4.       What novels – past and present – have most influenced your writing?

Robin Hobb is a great influence. I’ve read her dozens of times and she’s still my go-to author when I’m in a reading rut. I love her world-building, her prose, and her characters. Other teenage influences were Lynn Flewelling, Tamora Pierce, and Mercedes Lackey. I used to gobble their books.

I read across all genres, and plenty of novels still influence me today. Gene Wolfe and his exploration of a Dying Earth, Seraphina by Rachel Hartman for her wonderful prose, Scott Lynch’s Gentleman Bastard series and his rich world of Camorr, and Laini Taylor of Daughter of Smoke and Bone fame for her wild inventiveness and imagination. Erin Morgenstern’s The Night Circus was of course an influence as well, as well as Water for Elephants by Sara Gruen.

5.       How do you approach your writing? Any particular techniques that work for you?

This is what I do. It might work for you, or it might not. Every writer is different. I write almost every day if I can, even if I’m tired and don’t want to. Usually once I start, I find my stride. I plan a lot so I don’t go off the rails. I listen to my intuition, whether that meant to stop drafting and write more planning notes, or to stop and edit, or to push through the difficult scene until I find what works.
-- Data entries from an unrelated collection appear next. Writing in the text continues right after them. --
-- ==== Sys2Proof/Laws/Plan.lean ====
section
/-! SUPPORT. A replan, slot by slot: the run of slots from the execution pointer, the span, the legs and speeds of its
segments, and the slots they are written to. -/

namespace Sys2Proof.Machine

set_option Elab.async false

/-! ## Runs of slots -/

theorem runFrom_head (st : Store) (n i : Nat) : (st.runFrom (n + 1) i).head? = (st.slot i).map fun sl => (i, sl) := by
  unfold Store.runFrom
  cases st.slot i <;> rfl

/-- R48: each slot of a run is the one after the one before it, and not the write pointer's. -/
theorem runFrom_next {st : Store} {n i k : Nat} {e e' : Nat × Slot} (h : (st.runFrom n i)[k]? = some e)
    (h' : (st.runFrom n i)[k + 1]? = some e') : e'.1 = st.after e.1 ∧ e'.1 ≠ st.writePtr := by
  induction n generalizing i k with
  | zero => cases h
  | succ n ih =>
    unfold Store.runFrom at h h'
    cases hs : st.slot i with
    | none =>
      rw [hs] at h
      cases h
    | some sl =>
      rw [hs] at h h'
      dsimp only at h h'
      split at h
      · next hw =>
        rw [if_pos hw] at h'
        cases h'
      · next hw =>
        rw [if_neg hw] at h'
        cases k with
        | zero =>
          cases h
          rw [List.getElem?_cons_succ] at h'
          cases n with
          | zero => cases h'
          | succ n =>
            rw [← List.head?_eq_getElem?, runFrom_head] at h'
            cases hq : st.slot (st.after i) with
            | none =>
              rw [hq] at h'
              cases h'
            | some sl' =>
              rw [hq] at h'
              cases h'
              exact ⟨rfl, hw⟩
        | succ k => exact ih h h'

/-- R48: a run shorter than its bound ends before the write pointer or before an EMPTY slot. -/
theorem runFrom_whole {st : Store} {n i : Nat} {e : Nat × Slot} (h : (st.runFrom n i).getLast? = some e)
    (hl : (st.runFrom n i).length < n) : st.after e.1 = st.writePtr ∨ st.slot (st.after e.1) = none := by
  induction n generalizing i with
  | zero => cases h
  | succ n ih =>
    unfold Store.runFrom at h hl
    cases hs : st.slot i with
    | none =>
      rw [hs] at h
      cases h
    | some sl =>
      rw [hs] at h hl
      dsimp only at h hl
      split at h
      · next hw =>
        cases h
        exact .inl hw
      · next hw =>
        rw [if_neg hw] at hl
        cases n with
        | zero => exact absurd hl (by simp)
        | succ n =>
          cases hq : st.slot (st.after i) with
          | none =>
            have hn : st.runFrom (n + 1) (st.after i) = [] := by
              unfold Store.runFrom
              rw [hq]
            rw [hn] at h
            cases h
            exact .inr hq
          | some sl' =>
            have hn : st.runFrom (n + 1) (st.after i) ≠ [] := by
              unfold Store.runFrom
              rw [hq]
              exact nofun
            rw [List.getLast?_cons_of_ne_nil hn] at h
            exact ih h (by simpa using hl)

/-- R48: the span is the plan span of the rule. -/
theorem span_spans (st : Store) : st.spans st.span := by
  have hs : st.spanStart = ((st.slots.find? fun e => e.2.state = .active).map Prod.fst).getD st.execPtr := by
    unfold Store.spanStart Store.activeSlot
    cases st.slots.find? fun e => decide (e.2.state = .active) <;> rfl
  refine ⟨fun e he => runFrom_slot he, ?_, fun k e e' => runFrom_next, runFrom_length st 64 _, fun e => runFrom_whole⟩
  rw [← hs]
  exact runFrom_head st 63 _

/-- R24, R25: the k-th slot of the run from the execution pointer stands k places after it. -/
theorem runFrom_place {st : Store} {active : Option Nat} (h : st.windowOk active) {n k : Nat} {e : Nat × Slot}
    (he : (st.runFrom n st.execPtr)[k]? = some e) :
    (st.mode = .stream → st.place e.1 = k) ∧ (st.mode = .repeating → e.1 = st.execPtr + k) := by
  induction k generalizing e with
  | zero =>
    cases n with
    | zero => cases he
    | succ n =>
      rw [← List.head?_eq_getElem?, runFrom_head] at he
      cases hq : st.slot st.execPtr with
      | none =>
        rw [hq] at he
        cases he
      | some sl =>
        rw [hq] at he
        cases he
        refine ⟨fun _ => ?_, fun _ => rfl⟩
        unfold Store.place
        rw [if_pos (Nat.le_refl _)]
        exact Nat.sub_self _
  | succ k ih =>
    have hlt := (List.getElem?_eq_some_iff.mp he).1
    obtain ⟨d, hd⟩ : ∃ d, (st.runFrom n st.execPtr)[k]? = some d := ⟨_, List.getElem?_eq_getElem (by omega)⟩
    obtain ⟨h1, h2⟩ := runFrom_next hd he
    obtain ⟨a1, a2⟩ := ih hd
    have hds : st.slot d.1 ≠ none := by
      rw [runFrom_slot (List.mem_of_getElem? hd)]
      exact nofun
    obtain ⟨b1, b2⟩ := h.inside d.1 hds
    obtain ⟨x1, x2⟩ := h.execPtr
    obtain ⟨w1, w2⟩ := h.window
    unfold Store.after at h1
    refine ⟨fun hm => ?_, fun hm => ?_⟩
    · have ha := a1 hm
      obtain ⟨r1, r2, r3⟩ := h.ring hm
      have hp := (r3 _ b1 b2).mp hds
      have hsz : st.size = st.winEnd - st.winBegin + 1 := rfl
      rw [hm] at h1
      dsimp only at h1
      rw [h1] at h2 ⊢
      rw [r1] at h2
      unfold Store.place at ha hp ⊢
      revert h2 ha hp
      repeat' split
      all_goals omega
    · have ha := a2 hm
      rw [hm] at h1
      dsimp only at h1
      omega

/-- R48: no slot stands twice in the run from the execution pointer. -/
theorem runFrom_inj {st : Store} {active : Option Nat} (h : st.windowOk active) {n j k : Nat} {d e : Nat × Slot}
    (hd : (st.runFrom n st.execPtr)[j]? = some d) (he : (st.runFrom n st.execPtr)[k]? = some e) (hk : d.1 = e.1) :
    j = k := by
  obtain ⟨a1, a2⟩ := runFrom_place h hd
  obtain ⟨b1, b2⟩ := runFrom_place h he
  cases hm : st.mode with
  | stream => rw [← a1 hm, ← b1 hm, hk]
  | repeating =>
    have := a2 hm
    have := b2 hm
    omega

/-! ## Slots written -/

theorem slotAt_slotsPut_not (ws l : List (Nat × Slot)) {i : Nat} (h : ∀ e ∈ ws, e.1 ≠ i) :
    slotAt (slotsPut l ws) i = slotAt l i := by
  rcases slotAt_slotsPut ws l i with h' | ⟨sl, hm, -⟩
  · exact h'
  · exact absurd rfl (h _ hm)

/-- Of writes to distinct slots each one stands. -/
theorem slotAt_slotsPut_mem {ws l : List (Nat × Slot)} {k : Nat} {e : Nat × Slot} (hk : ws[k]? = some e)
    (hd : ∀ j f, ws[j]? = some f → f.1 = e.1 → j = k) : slotAt (slotsPut l ws) e.1 = some e.2 := by
  induction ws generalizing l k with
  | nil => cases hk
  | cons w rest ih =>
    cases k with
    | zero =>
      cases hk
      show slotAt (slotsPut (slotPut l e.1 e.2) rest) e.1 = _
      rw [slotAt_slotsPut_not rest _ ?_, slotAt_slotPut_self]
      intro f hf hc
      obtain ⟨j, hj⟩ := List.mem_iff_getElem?.mp hf
      have := hd (j + 1) f hj hc
      omega
    | succ k =>
      exact ih hk fun j f hj hc => by
        have := hd (j + 1) f hj hc
        omega

theorem plannedSlots_get {span : List (Nat × Slot)} {legs : List Leg} {sps : List Speeds} {k : Nat} {e : Nat × Slot}
    {leg : Leg} {sp : Speeds} (h1 : span[k]? = some e) (h2 : legs[k]? = some leg) (h3 : sps[k]? = some sp) :
    (plannedSlots span legs sps)[k]? = some (e.1, plannedSlot e.2 leg sp) := by
  induction span generalizing legs sps k with
  | nil => cases h1
  | cons d rest ih =>
    cases legs with
    | nil => cases h2
    | cons l ls =>
      cases sps with
      | nil => cases h3
      | cons p ps =>
        cases k with
        | zero =>
          cases h1
          cases h2
          cases h3
          rfl
        | succ k => exact ih h1 h2 h3

theorem plannedSlots_key {span : List (Nat × Slot)} {legs : List Leg} {sps : List Speeds} {k : Nat} {f : Nat × Slot}
    (h : (plannedSlots span legs sps)[k]? = some f) : ∃ e, span[k]? = some e ∧ e.1 = f.1 := by
  induction span generalizing legs sps k with
  | nil =>
    unfold plannedSlots at h
    cases h
  | cons d rest ih =>
    cases legs with
    | nil =>
      unfold plannedSlots at h
      cases h
    | cons l ls =>
      cases sps with
      | nil =>
        unfold plannedSlots at h
        cases h
      | cons p ps =>
        cases k with
        | zero =>
          cases h
          exact ⟨d, rfl, rfl⟩
        | succ k => exact ih h

/-! ## Legs and speeds -/

/-- R44: a leg is that of its segment after the one before it. -/
theorem legsOf_get {prm : Params} {pl : Planner} {pred : Option Segment} {segs : List Segment} {k : Nat} {seg : Segment}
    (h : segs[k]? = some seg) :
    (legsOf prm pl pred segs)[k]? = some (legOf prm pl (if k = 0 then pred else segs[k - 1]?) seg) := by
  induction segs generalizing pred k with
  | nil => cases h
  | cons g rest ih =>
    cases k with
    | zero =>
      cases h
      rfl
    | succ k =>
      refine (ih h).trans ?_
      cases k <;> rfl

theorem legsOf_length (prm : Params) (pl : Planner) (pred : Option Segment) (segs : List Segment) :
    (legsOf prm pl pred segs).length = segs.length := by
  induction segs generalizing pred with
  | nil => rfl
  | cons g rest ih => exact congrArg (· + 1) (ih _)

theorem backwardPass_length (a : Nat) (legs : List Leg) : (backwardPass a legs).length = legs.length := by
  induction legs with
  | nil => rfl
  | cons g rest ih => exact congrArg (· + 1) ih

/-- R49, R50: the speeds of a leg, from the leg and from the leg and speeds after it. -/
theorem backwardPass_get {a : Nat} {legs : List Leg} {k : Nat} {leg : Leg} (h : legs[k]? = some leg) :
    ∃ out,
      (backwardPass a legs)[k]? =
        some ⟨min leg.corner (min leg.feed (isqrt (out * out + 2000 * a * leg.length))), out⟩ ∧
      (legs[k + 1]? = none → out = 0) ∧
      ∀ next sp, legs[k + 1]? = some next → (backwardPass a legs)[k + 1]? = some sp →
        out = if leg.restsAfter || next.junction.rests then 0 else sp.entry := by
  induction legs generalizing k with
  | nil => cases h
  | cons g rest ih =>
    cases k with
    | zero =>
      cases h
      refine ⟨_, rfl, fun hn => ?_, fun next sp hn hs => ?_⟩
      · cases rest with
        | nil => rfl
        | cons _ _ => cases hn
      · cases rest with
        | nil => cases hn
        | cons d ds =>
          cases hn
          cases hs
          rfl
    | succ k => exact ih h

theorem moving_iff (k : SegmentKind) : k.moving = true ↔ k ≠ .pause := by
  cases k <;> decide

/-- R44. -/
theorem classify_eq (b : Nat) (pred : Option Segment) (seg : Segment) : classify b pred seg = seg.classAfter b pred := by
  have hm : ∀ k : SegmentKind, (!k.moving) = true ↔ k = .pause := fun k => by cases k <;> decide
  unfold classify Segment.classAfter
  simp only [hm]
  split
  · rfl
  split
  · rfl
  split
  · rfl
  cases pred with
  | none => exact (if_pos rfl).symm
  | some q => rfl

/-- R42, R43. -/
theorem effectiveFeed_eq (pl : Planner) (seg : Segment) : effectiveFeed pl seg = seg.plannedFeed pl := by
  have hd : ∀ n, pl.derate n = if n = 0 then pl.p0 else if n = 1 then pl.p1 else if n = 2 then pl.p2 else pl.p3 := by
    intro n
    unfold Planner.derate
    split
    · rfl
    · rfl
    · rfl
    · next h0 h1 h2 => rw [if_neg h0, if_neg h1, if_neg h2]
  unfold effectiveFeed Segment.plannedFeed
  by_cases h1 : seg.kind = .pause
  · rw [if_neg fun h => (moving_iff _).mp h h1, if_pos h1]
  · rw [if_pos ((moving_iff _).mpr h1), if_neg h1]
    cases seg.hint with
    | none => rfl
    | some n =>
      dsimp only
      rw [hd]
      rfl

theorem classAfter_none (b : Nat) (seg : Segment) : seg.classAfter b none ≠ .smooth ∧ seg.classAfter b none ≠ .blend := by
  have hk : ((none : Option Segment).map Segment.kind).getD .pause = .pause := rfl
  unfold Segment.classAfter
  rw [if_pos hk]
  repeat' split
  all_goals exact ⟨nofun, nofun⟩

/-- R45. -/
theorem cornerAfter_eq (prm : Params) (pl : Planner) (pred : Option Segment) (seg : Segment) :
    (legOf prm pl pred seg).corner = seg.cornerAfter prm pl pred := by
  unfold legOf Segment.cornerAfter
  dsimp only
  rw [classify_eq]
  simp only [effectiveFeed_eq]
  cases pred with
  | none =>
    obtain ⟨h1, h2⟩ := classAfter_none prm.blendAngle seg
    rw [if_neg h1, if_neg h2]
    revert h1 h2
    cases seg.classAfter prm.blendAngle none <;> intro h1 h2 <;> first | rfl | exact absurd rfl h1 | exact absurd rfl h2
  | some q => cases seg.classAfter prm.blendAngle (some q) <;> simp [cornerSpeed]

/-- R49. -/
theorem rests_iff (j : JunctionClass) : j.rests = true ↔ j ∈ [JunctionClass.start, .pivot, .stop] := by
  cases j <;> decide

/-! ## A replan of an empty window, and of one ACTIVE slot alone -/

theorem replan_of_empty (completed : Option Segment) {s : State} (h : s.store.slots = []) :
    (replan completed s).store.slots = [] ∧ (replan completed s).planner.spanCount = 0 := by
  have hsp : s.store.span = [] := by
    unfold Store.span Store.runFrom Store.slot
    rw [h]
    rfl
  refine ⟨?_, ?_⟩
  · rw [replan_slots, hsp, h]
    rfl
  · show (copyDerates s).store.span.length = 0
    rw [copyDerates_store, hsp]
    rfl

/-- R49, R51: an ACTIVE slot alone in the window keeps its record, with the exit speed 0. -/
theorem replan_of_active (completed : Option Segment) {s : State} {i : Nat} {sl : Slot} (h : s.store.slots = [(i, sl)])
    (ha : sl.state = .active) (hw : s.store.after i = s.store.writePtr) :
    (replan completed s).store.slots = [(i, { sl with seg := { sl.seg with exitSpeed := 0 } })] ∧
      (replan completed s).planner.spanCount = 1 := by
  have hact : s.store.spanStart = i := by
    unfold Store.spanStart Store.activeSlot
    rw [h, List.find?_cons_of_pos (by simp [ha])]
  have hsp : s.store.span = [(i, sl)] := by
    have hs : s.store.slot i = some sl := by
      unfold Store.slot
      rw [h]
      exact if_pos rfl
    unfold Store.span
    rw [hact]
    unfold Store.runFrom
    rw [hs]
    dsimp only
    rw [if_pos hw]
  refine ⟨?_, ?_⟩
  · rw [replan_slots]
    unfold spanLegs
    rw [copyDerates_store, hsp, h]
    show slotPut [(i, sl)] i (plannedSlot sl _ ⟨_, 0⟩) = _
    unfold plannedSlot
    rw [ha]
    unfold slotPut
    rw [if_neg (Nat.lt_irrefl i), if_pos rfl]
  · show (copyDerates s).store.span.length = 1
    rw [copyDerates_store, hsp]
    rfl

end Sys2Proof.Machine
end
I try to keep it fun and exciting—the more exciting it is for me to write, then the more exciting it should hopefully be for my readers.

6.       What is your opinion of the YA category, and do you think Pantomime is a good fit?

I love YA, but I think a lot of people are hung up on the categorisation. YA is aimed at teens, but more and more adults read it as well. I think YA is so popular just now because it focuses on so many big, first emotions—first kiss, first love, first heartbreak, and figuring out where you stand and what you believe as you transition from child to adult.

In that respect, Pantomime fits very well into the YA field. It’s about being true to yourself and figuring out who you are, especially when society keeps telling you that you should be something different. It’s about learning how secrets can hurt and cause more damage than telling the truth ever could. At the same time, when I wrote it, I had no idea if it was YA or adult. I wrote the story I had to tell, and I’d like to think both teens and adults alike will enjoy it.

7.       What projects are you currently working on?

The sequel to Pantomime is currently with my agent, awaiting revisions. In the meantime I’m playing around with another YA fantasy—this time a gothic ghost story with a twist set in the Bohemian Forest. I have other projects bubbling away in the background as well.

8.       What are you most looking forward to in the next 12 months?

Walking into a bookstore and seeing Pantomime on the shelf. That will be incredible and a dream come true.